17話 下僕
昼休みは大体、購買でパンを買って済ませている。バイトがない日は自炊して、翌日の弁当を作るのが習慣になりつつある。
親友と呼べるくらいの関係になりつつある高峰隼と、二人で昼を食べることが多い。
「蒼真はいいよな~。毎朝美女二人と予習できてさ」
隼が心底羨ましそうに言ってくる。
「隼も来いよ。男一人だからハーレム王とか言われちゃうんだし。」
「ハーレム王ってより姫たちの下僕だもんな!いや、俺も行きたいけど朝練があるからなあ……」
隼はサッカー部に入った。中学から続けているらしく、この進学校でもサッカー部はわりと力が入っていて、推薦枠で有力選手が入ってくるようだ。その中で、隼は一般入試でこの高校を選んだ。
「部活と勉強の両立ってすごいよな。ちょっと俺には真似できないよ。」
「サッカーだけやってたいけどな~。でも、将来のこと考えるとやっぱ勉強も大事だよな」
そう言って遠くを見つめる隼。
いわゆる爽やかイケメンな雰囲気で、同級生や上級生にもファンがいるらしい。ただ、今のところ彼女は作らず、部活と勉強に専念するつもりらしい。
最も好きな子ができたら話は別。隼は"来るもの拒まず"じゃなくて、追うタイプだそうな。
「隼も将来のこととか考えてるの?」
「うーん、親が官僚目指せって言ってくるんだよな。同じ道を進めってさ。そうなるにはやっぱ東大か……正直、癪に障るけど、言ってることは分かるんだよ。いや、でも難易度高すぎるだろ……」
親の期待がベリーハードだ。うちはそんなこと言ってこないからな。放任主義にもほどがある。
ちなみに隼の入試の順位は5位だったらしい。トップで入学できなかったことに両親から責められたらしい。いや…鬼か。

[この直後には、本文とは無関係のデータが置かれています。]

-- ==== Sys2Proof/Certificates/Slice0/Obligations.lean ====
section
/-! DEFINITION. The statements for the provers. -/

section Statements

open Sys2Proof Sys2Proof.Machine Sys2Proof.Machine.State

/-! ### The machine as a whole -/

/-- A step runs the command at the front of the queue, with the queue's rest. -/
def Obligations.StepRunsFrontCommand : Prop :=
  ∀ (c : Instr) (s : State), step { s with pending := c :: s.pending } = exec c s

/-- On an empty queue one nanosecond passes and nothing else changes (the model's choice, log entry 1). -/
def Obligations.EmptyQueueOnlyTicks : Prop :=
  ∀ s : State, s.pending = [] → step s = .next { s with now := s.now + 1 }

/-- No command ends a run: every command on every state answers a next state (the device reports its errors and goes on; that a command without its event changes nothing is the model's choice, log
entry 7). -/
def Obligations.EveryCommandAnswersNext : Prop :=
  ∀ (c : Instr) (s : State), ∃ t, exec c s = .next t

/-- The reset state is canonical. -/
def Obligations.ResetStateCanonical : Prop := State.reset.Canonical

/-- Every step keeps every memory, register file and array canonical. -/
def Obligations.StepKeepsCanonical : Prop :=
  ∀ s t : State, s.Canonical → step s = .next t → t.Canonical

/-! ### Registers -/

/-- A 64-bit write of a register without a command of its own: each field takes its value by its access code (RW the written
value, W1C and W1S bit by bit, ST as a staged value that leaves the live one, RO and RC nothing); no other register changes
(R13, R14). -/
def Obligations.RegisterWriteByAccessCodes : Prop :=
  ∀ (who : Requester) (addr : BitVec 45) (v : Word) (r : RegRow) (ix : List Nat) (s : State),
    s.Canonical → who ≠ .host → inMailbox addr.toNat = false → addr.toNat % 8 = 0 → regFind addr.toNat = some (r, ix) →
    plainClass r.cls = true → s.gate who addr.toNat true = none →
    ∃ t, exec (.registerWrite who addr 8 v) s = .next t ∧
      (∀ f ∈ r.fields,
        t.fld addr.toNat f.fld = (match f.acc with
          | .rw => f.fld.get v
          | .w1c => (BitVec.ofNat 64 (s.fld addr.toNat f.fld) &&& ~~~BitVec.ofNat 64 (f.fld.get v)).toNat
          | .w1s => (BitVec.ofNat 64 (s.fld addr.toNat f.fld) ||| BitVec.ofNat 64 (f.fld.get v)).toNat
          | _ => s.fld addr.toNat f.fld) ∧
        (f.acc = .st → t.stagedFld addr.toNat f.fld = f.fld.get v)) ∧
      (∀ b, b ≠ addr.toNat → t.rd b = s.rd b) ∧ t.mem = s.mem

/-- A 64-bit read returns the register's value; its RC fields are then 0, its other fields and every other register as before
(R13). -/
def Obligations.ReadReturnsAndClearsCounters : Prop :=
  ∀ (who : Requester) (addr : BitVec 45) (r : RegRow) (ix : List Nat) (s : State),
    s.Canonical → who ≠ .host → inMailbox addr.toNat = false → addr.toNat % 8 = 0 → regFind addr.toNat = some (r, ix) →
    r.cls ≠ .ptRecstat → s.gate who addr.toNat false = none →
    ∃ t, exec (.readClear who addr 8) s = .next t ∧ t.lastRead = s.readReg addr.toNat ∧
      (∀ f ∈ r.fields, t.fld addr.toNat f.fld = if f.acc = .rc then 0 else s.fld addr.toNat f.fld) ∧
      (∀ b, b ≠ addr.toNat → t.rd b = s.rd b) ∧ t.mem = s.mem ∧ t.staged = s.staged

/-- An access that touches a register with another size or alignment, or a register of a slot above 191, reads 0, has no effect
on any register and logs a PROTO fault (R12, R133). The queue and the UNIT of its record are the model's choice (log entry 18). -/
def Obligations.OddAccessReadsZero : Prop :=
  ∀ (who : Requester) (addr : BitVec 45) (size : Nat) (v : Word) (r : RegRow) (ix : List Nat) (s : State),
    who ≠ .host → inMailbox addr.toNat = false → (addr.toNat < devQueueBase ∨ devQueueBase + 272 * 64 ≤ addr.toNat) →
    regOver addr.toNat size = some (r, ix) → s.present who = true → s.waits who addr.toNat = false →
    badAccess r ix addr.toNat size = true →
    let u := s.faultAccess r ix
    exec (.registerWrite who addr size v) s = .next u ∧ exec (.readClear who addr size) s = .next { u with lastRead := 0 } ∧
      u.regs = s.regs ∧ u.staged = s.staged ∧ u.mem = s.mem

/-! ### Contexts, rings, semaphores and barriers -/

/-- An accepted PT_COMMIT makes the staged CTXCFG, CTXQUOTA and CTXSEED of its slot live, all of them; where it raises ENABLE
the context is ACTIVE, its 64 length registers are 0 and it holds no descriptor (R130, R131).

RESUME makes a STOPPED context ACTIVE and changes no other register (R129, R130).

An accepted SQ_COMMIT makes the staged ring registers of its slot live, and with ENABLE = 1 the head, the fetch point
and the tail are 0 (R137).

A doorbell whose new tail does not go backward sets the tail to it, modulo the ring, and changes nothing else; one that
goes backward leaves the tail and logs a PROTO fault (R135). -/
def Obligations.ContextsRingsAndDoorbells : Prop :=
  ((∀ (who : Requester) (pp : Fin 24) (slot : BitVec 8) (resume : Bool) (s : State),
      s.Canonical → s.gate who (a_PT_COMMIT pp) true = none → s.slotOk slot.toNat = true →
      s.commitOk (cid pp slot.toNat) = true →
      ∃ t, exec (.ptCommitGo who pp slot resume) s = .next t ∧
        (∀ a ∈ ctxGroup (cid pp slot.toNat), t.rd a = s.stagedRd a) ∧
        (s.cfg (cid pp slot.toNat) PT_CTXCFG_ENABLE = 0 →
          s.stagedFld (a_PT_CTXCFG pp slot.toNat) PT_CTXCFG_ENABLE = 1 →
          t.cstate (cid pp slot.toNat) = 1 ∧ (∀ i, i < 64 → t.rd (a_SQ_LEN pp slot.toNat i) = 0) ∧
            (t.ctx (cid pp slot.toNat)).descs = []) ∧
        t.mem = s.mem ∧ t.parts = s.parts) ∧
    (∀ (who : Requester) (pp : Fin 24) (slot : BitVec 8) (s : State),
      s.Canonical → s.gate who (a_PT_COMMIT pp) true = none → s.slotOk slot.toNat = true →
      s.cstate (cid pp slot.toNat) = 2 →
      ∃ t, exec (.ptCommitResume who pp slot) s = .next t ∧ t.cstate (cid pp slot.toNat) = 1 ∧
        (∀ a, a ≠ a_PT_CTXSTAT pp slot.toNat → t.rd a = s.rd a) ∧ t.ctxs = s.ctxs ∧ t.mem = s.mem) ∧
    (∀ (who : Requester) (pp : Fin 24) (slot : BitVec 8) (s : State),
      s.Canonical → s.gate who (a_SQ_COMMIT pp) true = none → s.slotOk slot.toNat = true → s.ringOk (cid pp slot.toNat) = true →
      ∃ t, exec (.sqCommit who pp slot) s = .next t ∧
        t.rd (a_SQ_RINGBASE pp slot.toNat) = s.stagedRd (a_SQ_RINGBASE pp slot.toNat) ∧
        t.rd (a_SQ_CPLBASE pp slot.toNat) = s.stagedRd (a_SQ_CPLBASE pp slot.toNat) ∧
        t.rd (a_SQ_RINGCFG pp slot.toNat) = s.stagedRd (a_SQ_RINGCFG pp slot.toNat) ∧
        (s.stagedFld (a_SQ_RINGCFG pp slot.toNat) SQ_RINGCFG_ENABLE = 1 →
          (t.ctx (cid pp slot.toNat)).head = 0 ∧ (t.ctx (cid pp slot.toNat)).fetch = 0 ∧ (t.ctx (cid pp slot.toNat)).tail = 0) ∧
        t.mem = s.mem ∧ t.parts = s.parts)) ∧
  (∀ (who : Requester) (pp : Fin 24) (slot : BitVec 8) (n : BitVec 16) (s : State),
      s.Canonical → slot.toNat < 192 → s.gate who (a_SQ_DB pp slot.toNat) true = none →
      s.cfg (cid pp slot.toNat) PT_CTXCFG_HOST_OWNED ≠ 1 →
      s.flag (a_SQ_RINGCFG pp slot.toNat) SQ_RINGCFG_ENABLE = true → s.cstate (cid pp slot.toNat) = 1 →
      s.inReset pp = false →
      let c := s.ctx (cid pp slot.toNat)
      let size := s.ringSize (cid pp slot.toNat)
      ((c.tail + size - c.head % size) % size ≤ (n.toNat + size - c.head % size) % size →
        ∃ t, exec (.sqDb who pp slot n) s = .next t ∧ (t.ctx (cid pp slot.toNat)).tail % size = n.toNat % size ∧
          (t.ctx (cid pp slot.toNat)).head = c.head ∧ (∀ k, k ≠ cid pp slot.toNat → t.ctx k = s.ctx k) ∧
          t.regs = s.regs ∧ t.mem = s.mem ∧ t.held = s.held) ∧
      ((n.toNat + size - c.head % size) % size < (c.tail + size - c.head % size) % size →
        exec (.sqDb who pp slot n) s = .next (s.faultPart pp cPROTO) ∧ (s.faultPart pp cPROTO).ctxs = s.ctxs))

/-- The register commands of the Bead network send one message: a core's write of BD_SEM a SET, of BD_SEMADD an ADD, of
BD_BARGEN.ARRIVE an arrival; nothing else changes (R164, R165, R167).

A write of BD_BARCFG with nothing counted and legal SCOPE and COUNT takes effect in every field and in no other register; one
while arrivals are counted is ignored and logs CONFIG_MISMATCH. A write of PT_PRED replaces its 64 bits (R122, R167). -/
def Obligations.BeadRegisterWrites : Prop :=
  ((∀ (who : Requester) (pp : Fin 24) (i : Fin 4096) (v : BitVec 32) (s : State), s.gate who (a_BD_SEM pp i) true = none →
    exec (.bdSemWrite who pp i v) s = .next { s with bead := s.bead ++ [.update pp i (.set v.toNat) .core] }) ∧
  (∀ (who : Requester) (pp : Fin 24) (i : Fin 4096) (v : BitVec 32) (s : State), s.gate who (a_BD_SEMADD pp i) true = none →
    exec (.bdSemaddWrite who pp i v) s = .next { s with bead := s.bead ++ [.update pp i (.add v.toNat) .core] }) ∧
  (∀ (who : Requester) (b : Fin 256) (s : State), s.gate who (a_BD_BARGEN b) true = none →
    exec (.bdBargenArrive who b) s = .next { s with bead := s.bead ++ [.barArrive b none] })) ∧
  ((∀ (who : Requester) (b : Fin 256) (v : Word) (s : State),
    s.Canonical → s.gate who (a_BD_BARCFG b) true = none → s.fld (a_BD_BARGEN b) BD_BARGEN_ARRIVED = 0 →
    BD_BARCFG_SCOPE.get v ≠ 3 → 0 < BD_BARCFG_COUNT.get v → BD_BARCFG_COUNT.get v ≤ 4704 →
    ∃ t, exec (.bdBarcfgWrite who b v) s = .next t ∧
      (∀ f ∈ [BD_BARCFG_TENANT, BD_BARCFG_VALID, BD_BARCFG_SCOPE, BD_BARCFG_HOME, BD_BARCFG_COUNT],
        t.fld (a_BD_BARCFG b) f = f.get v) ∧
      (∀ a, a ≠ a_BD_BARCFG b → t.rd a = s.rd a) ∧ t.mem = s.mem) ∧
  (∀ (who : Requester) (b : Fin 256) (v : Word) (s : State),
    s.gate who (a_BD_BARCFG b) true = none → s.fld (a_BD_BARGEN b) BD_BARGEN_ARRIVED ≠ 0 →
    exec (.bdBarcfgWrite who b v) s = .next (s.faultDev cCONFIG 6 255) ∧ (s.faultDev cCONFIG 6 255).regs = s.regs) ∧
  (∀ (who : Requester) (pp : Fin 24) (n : Fin 4) (v : Word) (s : State),
    s.gate who (a_PT_PRED pp n) true = none → exec (.ptPredWrite who pp n v) s = .next (s.wr (a_PT_PRED pp n) v)))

「部活好きにやらせてもらってるからまだマシだよ。成績落ちたら辞めろと言われそうだから勉強も手を抜けないんだよなあ……マジ睡眠時間たりねー」
「いや~、なんていうか、ご愁傷さま?」
「蒼真こそすげーよ。一人暮らしでバイトしながら、朝ジョギングして早朝予習とか、見た目によらずタフだよな。」
「なんかみんな俺のこと貧弱扱いしてるよな。確かに痩せてはいるけどさ」
「肉食え肉!なんていうか、線が細いんだよな。体幹鍛えるといいぞ。良い筋トレ教えてやるよ。」
「おお!それ聞きたい!」
その後、隼が筋トレメニューを考案してくれた。主に下半身の強化がメインらしい。さすがサッカー部、脚が命ってことか。
「足腰鍛えりゃバイトも楽になるぞ。」
「さんきゅ!今日から実践するよ。」
体力パラメーターも1上がっちゃいそう。